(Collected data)
↓
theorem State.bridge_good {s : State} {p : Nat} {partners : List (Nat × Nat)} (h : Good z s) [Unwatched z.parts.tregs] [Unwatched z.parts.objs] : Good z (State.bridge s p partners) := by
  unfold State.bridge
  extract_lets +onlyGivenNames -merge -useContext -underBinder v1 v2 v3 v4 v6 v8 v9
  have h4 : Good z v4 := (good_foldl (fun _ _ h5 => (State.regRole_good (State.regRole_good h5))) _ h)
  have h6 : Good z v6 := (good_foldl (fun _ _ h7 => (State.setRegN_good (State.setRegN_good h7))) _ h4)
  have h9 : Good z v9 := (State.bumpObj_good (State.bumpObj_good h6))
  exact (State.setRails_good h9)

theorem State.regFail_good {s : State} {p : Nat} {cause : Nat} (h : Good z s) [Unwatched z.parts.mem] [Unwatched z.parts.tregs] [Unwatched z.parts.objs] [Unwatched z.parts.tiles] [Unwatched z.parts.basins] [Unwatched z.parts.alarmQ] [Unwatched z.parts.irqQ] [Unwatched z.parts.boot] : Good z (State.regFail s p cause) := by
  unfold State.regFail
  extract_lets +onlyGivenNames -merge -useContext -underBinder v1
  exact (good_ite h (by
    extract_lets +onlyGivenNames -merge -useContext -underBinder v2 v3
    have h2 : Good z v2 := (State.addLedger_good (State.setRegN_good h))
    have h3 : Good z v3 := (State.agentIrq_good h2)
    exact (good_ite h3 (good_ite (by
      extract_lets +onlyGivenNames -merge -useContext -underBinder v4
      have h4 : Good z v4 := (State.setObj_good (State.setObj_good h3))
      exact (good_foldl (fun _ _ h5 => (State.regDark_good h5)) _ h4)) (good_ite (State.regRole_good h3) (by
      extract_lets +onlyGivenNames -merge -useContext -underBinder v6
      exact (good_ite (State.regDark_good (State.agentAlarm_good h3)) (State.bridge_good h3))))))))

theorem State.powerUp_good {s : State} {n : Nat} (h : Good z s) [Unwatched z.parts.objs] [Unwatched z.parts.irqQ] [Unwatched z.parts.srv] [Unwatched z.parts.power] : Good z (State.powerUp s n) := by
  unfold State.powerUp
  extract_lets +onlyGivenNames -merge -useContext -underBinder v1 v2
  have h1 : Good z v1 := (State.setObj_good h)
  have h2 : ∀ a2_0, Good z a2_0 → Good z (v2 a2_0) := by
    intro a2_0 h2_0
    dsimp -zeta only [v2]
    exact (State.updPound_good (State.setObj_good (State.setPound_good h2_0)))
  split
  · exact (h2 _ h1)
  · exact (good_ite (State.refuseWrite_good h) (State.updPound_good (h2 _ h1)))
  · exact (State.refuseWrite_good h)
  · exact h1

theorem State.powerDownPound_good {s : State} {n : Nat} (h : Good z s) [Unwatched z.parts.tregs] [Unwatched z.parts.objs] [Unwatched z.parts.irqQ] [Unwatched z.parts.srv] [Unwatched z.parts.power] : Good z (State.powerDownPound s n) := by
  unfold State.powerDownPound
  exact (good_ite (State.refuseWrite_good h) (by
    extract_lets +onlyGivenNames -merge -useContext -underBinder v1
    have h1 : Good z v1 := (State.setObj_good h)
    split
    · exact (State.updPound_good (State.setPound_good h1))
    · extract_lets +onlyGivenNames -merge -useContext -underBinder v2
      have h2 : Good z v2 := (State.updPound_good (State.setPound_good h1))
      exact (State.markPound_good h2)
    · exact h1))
↑
↓
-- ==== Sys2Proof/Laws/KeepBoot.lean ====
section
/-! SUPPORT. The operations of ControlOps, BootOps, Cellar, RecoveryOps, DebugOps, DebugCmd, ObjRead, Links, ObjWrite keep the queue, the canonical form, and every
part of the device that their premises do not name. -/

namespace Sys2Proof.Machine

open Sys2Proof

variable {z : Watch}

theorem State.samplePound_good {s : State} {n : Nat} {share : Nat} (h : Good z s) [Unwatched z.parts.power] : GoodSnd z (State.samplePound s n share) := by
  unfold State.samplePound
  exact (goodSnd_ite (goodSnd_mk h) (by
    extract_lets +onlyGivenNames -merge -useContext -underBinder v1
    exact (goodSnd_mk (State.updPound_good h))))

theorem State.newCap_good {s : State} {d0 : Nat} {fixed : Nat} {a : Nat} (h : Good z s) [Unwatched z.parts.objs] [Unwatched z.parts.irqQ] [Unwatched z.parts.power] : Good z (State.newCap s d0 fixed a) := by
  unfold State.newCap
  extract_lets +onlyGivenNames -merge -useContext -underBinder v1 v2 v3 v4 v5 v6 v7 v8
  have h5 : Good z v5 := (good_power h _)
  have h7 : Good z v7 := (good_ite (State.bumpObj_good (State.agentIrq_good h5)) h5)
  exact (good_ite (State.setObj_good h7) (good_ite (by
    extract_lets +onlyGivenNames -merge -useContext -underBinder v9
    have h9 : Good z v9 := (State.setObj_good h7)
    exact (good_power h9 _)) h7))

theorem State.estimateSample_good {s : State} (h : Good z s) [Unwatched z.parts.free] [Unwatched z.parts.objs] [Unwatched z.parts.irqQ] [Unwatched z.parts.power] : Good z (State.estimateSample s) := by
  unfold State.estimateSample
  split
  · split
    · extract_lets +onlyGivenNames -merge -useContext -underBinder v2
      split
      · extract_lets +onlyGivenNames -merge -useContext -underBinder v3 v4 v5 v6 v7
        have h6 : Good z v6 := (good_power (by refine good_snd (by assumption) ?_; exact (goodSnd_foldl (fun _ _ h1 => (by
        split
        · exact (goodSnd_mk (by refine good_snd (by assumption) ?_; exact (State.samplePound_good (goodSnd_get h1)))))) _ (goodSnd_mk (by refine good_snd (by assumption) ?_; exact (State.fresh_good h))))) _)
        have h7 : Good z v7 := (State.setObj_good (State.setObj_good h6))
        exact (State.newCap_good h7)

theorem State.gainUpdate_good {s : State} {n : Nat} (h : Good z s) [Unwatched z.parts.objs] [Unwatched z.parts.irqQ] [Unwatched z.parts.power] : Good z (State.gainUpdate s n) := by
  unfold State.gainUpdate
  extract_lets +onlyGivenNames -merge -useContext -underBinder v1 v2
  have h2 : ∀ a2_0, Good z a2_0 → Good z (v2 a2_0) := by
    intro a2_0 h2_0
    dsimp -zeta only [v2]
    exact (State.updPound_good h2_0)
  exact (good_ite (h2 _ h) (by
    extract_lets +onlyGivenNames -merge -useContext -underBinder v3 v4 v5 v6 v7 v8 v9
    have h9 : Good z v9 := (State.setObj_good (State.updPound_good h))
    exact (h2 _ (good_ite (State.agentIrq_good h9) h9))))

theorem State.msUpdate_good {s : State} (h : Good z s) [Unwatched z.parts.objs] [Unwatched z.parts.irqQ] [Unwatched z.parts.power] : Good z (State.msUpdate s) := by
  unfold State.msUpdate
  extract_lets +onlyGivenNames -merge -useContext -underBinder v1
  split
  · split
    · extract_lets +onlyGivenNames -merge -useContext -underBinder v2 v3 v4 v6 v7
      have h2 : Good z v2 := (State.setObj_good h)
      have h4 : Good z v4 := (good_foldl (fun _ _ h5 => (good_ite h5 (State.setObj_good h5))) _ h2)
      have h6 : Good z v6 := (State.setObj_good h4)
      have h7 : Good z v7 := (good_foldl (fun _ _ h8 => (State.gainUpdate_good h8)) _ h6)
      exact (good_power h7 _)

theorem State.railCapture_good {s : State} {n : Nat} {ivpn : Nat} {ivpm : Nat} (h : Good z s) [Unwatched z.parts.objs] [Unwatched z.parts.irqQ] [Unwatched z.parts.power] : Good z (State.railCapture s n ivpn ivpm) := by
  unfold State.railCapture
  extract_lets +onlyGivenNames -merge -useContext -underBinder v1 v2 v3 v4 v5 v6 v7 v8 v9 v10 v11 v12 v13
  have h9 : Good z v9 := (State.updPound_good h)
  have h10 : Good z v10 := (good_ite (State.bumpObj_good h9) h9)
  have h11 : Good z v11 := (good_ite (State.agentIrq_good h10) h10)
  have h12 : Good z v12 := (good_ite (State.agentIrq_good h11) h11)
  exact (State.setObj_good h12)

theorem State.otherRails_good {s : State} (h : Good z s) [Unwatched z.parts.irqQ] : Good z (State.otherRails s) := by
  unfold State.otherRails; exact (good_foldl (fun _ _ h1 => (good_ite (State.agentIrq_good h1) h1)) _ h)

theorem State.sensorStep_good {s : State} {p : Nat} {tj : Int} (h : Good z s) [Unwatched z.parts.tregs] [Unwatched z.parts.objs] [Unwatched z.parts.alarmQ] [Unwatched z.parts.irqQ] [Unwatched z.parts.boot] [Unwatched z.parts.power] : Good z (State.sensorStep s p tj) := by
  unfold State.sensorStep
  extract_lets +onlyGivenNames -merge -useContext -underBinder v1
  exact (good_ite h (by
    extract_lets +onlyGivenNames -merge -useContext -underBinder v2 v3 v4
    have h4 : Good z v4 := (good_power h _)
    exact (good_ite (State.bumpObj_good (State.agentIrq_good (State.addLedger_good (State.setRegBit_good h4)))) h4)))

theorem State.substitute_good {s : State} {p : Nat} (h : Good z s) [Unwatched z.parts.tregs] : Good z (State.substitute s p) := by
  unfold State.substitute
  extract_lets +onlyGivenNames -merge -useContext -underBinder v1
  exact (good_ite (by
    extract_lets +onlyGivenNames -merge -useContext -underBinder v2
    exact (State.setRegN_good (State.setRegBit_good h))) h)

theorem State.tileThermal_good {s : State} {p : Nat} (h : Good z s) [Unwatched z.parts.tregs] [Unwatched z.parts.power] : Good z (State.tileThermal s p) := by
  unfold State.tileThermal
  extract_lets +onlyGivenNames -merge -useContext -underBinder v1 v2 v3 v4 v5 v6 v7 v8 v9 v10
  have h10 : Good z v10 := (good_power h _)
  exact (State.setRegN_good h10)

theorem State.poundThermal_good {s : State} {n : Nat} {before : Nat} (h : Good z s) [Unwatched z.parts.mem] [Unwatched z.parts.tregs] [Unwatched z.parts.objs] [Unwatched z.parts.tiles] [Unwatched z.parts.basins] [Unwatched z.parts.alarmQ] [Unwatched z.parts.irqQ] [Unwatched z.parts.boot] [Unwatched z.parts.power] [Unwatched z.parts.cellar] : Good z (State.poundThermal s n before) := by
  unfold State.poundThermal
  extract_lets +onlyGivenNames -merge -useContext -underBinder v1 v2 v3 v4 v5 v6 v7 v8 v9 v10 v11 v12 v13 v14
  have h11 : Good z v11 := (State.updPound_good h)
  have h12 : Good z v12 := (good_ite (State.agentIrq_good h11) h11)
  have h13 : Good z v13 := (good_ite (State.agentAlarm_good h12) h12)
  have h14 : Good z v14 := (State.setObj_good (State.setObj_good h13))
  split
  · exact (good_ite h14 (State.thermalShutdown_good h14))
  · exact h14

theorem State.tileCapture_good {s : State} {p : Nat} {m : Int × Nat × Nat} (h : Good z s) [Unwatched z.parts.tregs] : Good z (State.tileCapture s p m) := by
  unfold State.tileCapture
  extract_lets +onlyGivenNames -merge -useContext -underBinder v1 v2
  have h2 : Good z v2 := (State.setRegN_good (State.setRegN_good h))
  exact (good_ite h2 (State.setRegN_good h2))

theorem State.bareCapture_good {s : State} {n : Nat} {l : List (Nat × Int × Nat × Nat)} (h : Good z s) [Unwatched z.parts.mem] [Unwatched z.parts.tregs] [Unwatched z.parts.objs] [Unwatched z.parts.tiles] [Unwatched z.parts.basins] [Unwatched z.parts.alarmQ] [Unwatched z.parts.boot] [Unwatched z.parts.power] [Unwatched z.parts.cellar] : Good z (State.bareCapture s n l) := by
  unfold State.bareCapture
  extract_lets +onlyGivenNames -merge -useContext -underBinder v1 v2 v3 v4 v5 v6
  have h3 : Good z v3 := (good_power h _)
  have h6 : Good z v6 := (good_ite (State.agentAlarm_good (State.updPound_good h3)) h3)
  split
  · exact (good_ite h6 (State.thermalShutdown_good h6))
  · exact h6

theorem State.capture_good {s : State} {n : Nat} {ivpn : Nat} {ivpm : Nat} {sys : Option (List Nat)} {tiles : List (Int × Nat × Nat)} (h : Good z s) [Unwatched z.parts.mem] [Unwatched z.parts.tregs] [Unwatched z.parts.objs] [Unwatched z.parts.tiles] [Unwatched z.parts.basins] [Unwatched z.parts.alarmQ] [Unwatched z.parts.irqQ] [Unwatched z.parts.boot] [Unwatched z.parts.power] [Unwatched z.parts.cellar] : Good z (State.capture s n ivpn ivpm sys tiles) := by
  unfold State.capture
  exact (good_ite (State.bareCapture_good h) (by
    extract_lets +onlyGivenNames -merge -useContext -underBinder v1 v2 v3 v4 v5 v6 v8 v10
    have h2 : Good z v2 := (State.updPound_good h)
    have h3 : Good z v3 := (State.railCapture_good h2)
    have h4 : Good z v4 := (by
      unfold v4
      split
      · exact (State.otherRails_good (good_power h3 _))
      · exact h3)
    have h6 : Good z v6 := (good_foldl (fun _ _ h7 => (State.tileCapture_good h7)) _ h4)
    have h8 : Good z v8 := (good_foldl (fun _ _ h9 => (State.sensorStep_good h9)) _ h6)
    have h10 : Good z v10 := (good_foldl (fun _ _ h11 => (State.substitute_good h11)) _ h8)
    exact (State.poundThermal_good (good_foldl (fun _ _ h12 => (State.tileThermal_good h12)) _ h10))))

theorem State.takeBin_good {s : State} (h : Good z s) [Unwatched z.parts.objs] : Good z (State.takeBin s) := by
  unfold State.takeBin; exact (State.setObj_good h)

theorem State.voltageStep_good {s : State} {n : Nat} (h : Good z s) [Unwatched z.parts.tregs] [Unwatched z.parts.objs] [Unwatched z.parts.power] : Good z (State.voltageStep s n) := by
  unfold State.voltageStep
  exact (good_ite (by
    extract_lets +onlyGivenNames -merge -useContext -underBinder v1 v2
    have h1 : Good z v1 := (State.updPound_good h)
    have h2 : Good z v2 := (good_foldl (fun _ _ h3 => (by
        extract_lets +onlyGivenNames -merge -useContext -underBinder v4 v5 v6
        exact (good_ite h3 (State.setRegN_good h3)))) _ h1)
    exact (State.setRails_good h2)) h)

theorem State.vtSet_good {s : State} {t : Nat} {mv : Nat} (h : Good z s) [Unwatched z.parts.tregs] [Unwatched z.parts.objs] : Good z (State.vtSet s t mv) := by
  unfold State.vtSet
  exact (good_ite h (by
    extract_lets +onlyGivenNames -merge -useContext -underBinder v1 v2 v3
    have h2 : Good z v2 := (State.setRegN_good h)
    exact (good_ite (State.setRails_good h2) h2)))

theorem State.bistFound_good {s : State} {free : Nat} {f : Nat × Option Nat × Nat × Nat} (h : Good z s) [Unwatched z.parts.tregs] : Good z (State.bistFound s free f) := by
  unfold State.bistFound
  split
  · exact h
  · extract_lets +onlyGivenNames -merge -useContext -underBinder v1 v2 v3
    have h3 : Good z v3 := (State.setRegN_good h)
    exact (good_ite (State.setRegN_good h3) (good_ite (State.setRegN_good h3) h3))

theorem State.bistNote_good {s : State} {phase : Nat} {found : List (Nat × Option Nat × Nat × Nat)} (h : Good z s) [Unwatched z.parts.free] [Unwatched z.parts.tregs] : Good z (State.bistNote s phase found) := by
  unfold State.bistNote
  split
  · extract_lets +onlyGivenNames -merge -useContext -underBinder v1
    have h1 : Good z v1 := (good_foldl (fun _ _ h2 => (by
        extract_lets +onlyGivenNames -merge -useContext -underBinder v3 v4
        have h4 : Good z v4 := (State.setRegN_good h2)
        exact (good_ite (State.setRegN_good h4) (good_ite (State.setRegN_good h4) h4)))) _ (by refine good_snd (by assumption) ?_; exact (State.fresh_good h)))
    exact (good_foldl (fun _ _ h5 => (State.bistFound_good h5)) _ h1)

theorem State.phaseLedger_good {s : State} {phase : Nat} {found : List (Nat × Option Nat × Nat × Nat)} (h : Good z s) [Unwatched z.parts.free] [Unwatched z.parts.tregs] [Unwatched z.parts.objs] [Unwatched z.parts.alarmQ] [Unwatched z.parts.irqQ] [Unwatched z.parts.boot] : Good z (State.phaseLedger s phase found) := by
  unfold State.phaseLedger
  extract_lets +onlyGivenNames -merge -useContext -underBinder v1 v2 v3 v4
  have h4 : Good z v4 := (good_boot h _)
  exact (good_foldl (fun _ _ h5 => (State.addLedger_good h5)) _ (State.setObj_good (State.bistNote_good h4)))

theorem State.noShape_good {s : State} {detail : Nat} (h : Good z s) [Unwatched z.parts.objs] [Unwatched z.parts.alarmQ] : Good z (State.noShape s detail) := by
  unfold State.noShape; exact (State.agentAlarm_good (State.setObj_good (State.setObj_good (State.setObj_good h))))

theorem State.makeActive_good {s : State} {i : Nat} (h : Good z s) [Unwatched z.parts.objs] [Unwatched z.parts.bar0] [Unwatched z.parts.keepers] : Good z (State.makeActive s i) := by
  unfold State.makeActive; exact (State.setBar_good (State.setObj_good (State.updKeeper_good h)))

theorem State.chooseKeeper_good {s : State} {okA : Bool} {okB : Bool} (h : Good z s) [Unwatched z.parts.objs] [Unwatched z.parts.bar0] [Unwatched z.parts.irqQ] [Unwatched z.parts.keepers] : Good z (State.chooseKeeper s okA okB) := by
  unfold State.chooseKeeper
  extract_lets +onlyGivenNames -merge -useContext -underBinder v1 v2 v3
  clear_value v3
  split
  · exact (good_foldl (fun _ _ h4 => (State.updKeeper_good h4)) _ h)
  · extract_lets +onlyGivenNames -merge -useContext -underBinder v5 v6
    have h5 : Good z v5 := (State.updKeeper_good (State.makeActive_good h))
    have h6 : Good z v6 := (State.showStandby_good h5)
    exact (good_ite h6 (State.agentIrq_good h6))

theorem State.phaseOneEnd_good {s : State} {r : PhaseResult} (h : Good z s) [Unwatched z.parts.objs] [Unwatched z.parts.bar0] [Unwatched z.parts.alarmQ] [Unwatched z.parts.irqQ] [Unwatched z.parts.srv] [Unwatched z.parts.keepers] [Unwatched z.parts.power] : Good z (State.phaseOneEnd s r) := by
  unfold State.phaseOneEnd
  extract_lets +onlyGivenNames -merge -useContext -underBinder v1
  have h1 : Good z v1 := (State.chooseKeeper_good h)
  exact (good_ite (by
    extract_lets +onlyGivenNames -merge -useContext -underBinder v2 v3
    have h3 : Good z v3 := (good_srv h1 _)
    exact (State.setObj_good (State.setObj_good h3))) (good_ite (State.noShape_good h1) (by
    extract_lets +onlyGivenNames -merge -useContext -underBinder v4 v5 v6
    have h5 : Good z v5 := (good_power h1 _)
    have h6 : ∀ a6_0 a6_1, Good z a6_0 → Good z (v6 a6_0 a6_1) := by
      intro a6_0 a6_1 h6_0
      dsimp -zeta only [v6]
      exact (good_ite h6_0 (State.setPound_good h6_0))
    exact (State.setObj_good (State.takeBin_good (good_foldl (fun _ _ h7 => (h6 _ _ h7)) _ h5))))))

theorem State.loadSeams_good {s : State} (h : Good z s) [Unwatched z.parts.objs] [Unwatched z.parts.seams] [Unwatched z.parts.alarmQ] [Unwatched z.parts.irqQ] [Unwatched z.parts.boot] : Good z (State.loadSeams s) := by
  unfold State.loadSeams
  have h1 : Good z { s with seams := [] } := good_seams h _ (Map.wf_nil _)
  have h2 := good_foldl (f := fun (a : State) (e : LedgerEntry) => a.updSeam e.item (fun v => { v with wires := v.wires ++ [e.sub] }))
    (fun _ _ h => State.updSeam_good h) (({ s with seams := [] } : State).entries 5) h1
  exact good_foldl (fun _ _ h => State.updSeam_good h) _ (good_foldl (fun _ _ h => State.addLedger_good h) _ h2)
↑
What you will do:
From the data above, reproduce word for word the lines running from the line with "partners) := by" to the line with "(State.setRegN_good h7))) _ h4)", ends included.

Answer below:
theorem State.bridge_good {s : State} {p : Nat} {partners : List (Nat × Nat)} (h : Good z s) [Unwatched z.parts.tregs] [Unwatched z.parts.objs] : Good z (State.bridge s p partners) := by
  unfold State.bridge
  extract_lets +onlyGivenNames -merge -useContext -underBinder v1 v2 v3 v4 v6 v8 v9
  have h4 : Good z v4 := (good_foldl (fun _ _ h5 => (State.regRole_good (State.regRole_good h5))) _ h)
  have h6 : Good z v6 := (good_foldl (fun _ _ h7 => (State.setRegN_good (State.setRegN_good h7))) _ h4)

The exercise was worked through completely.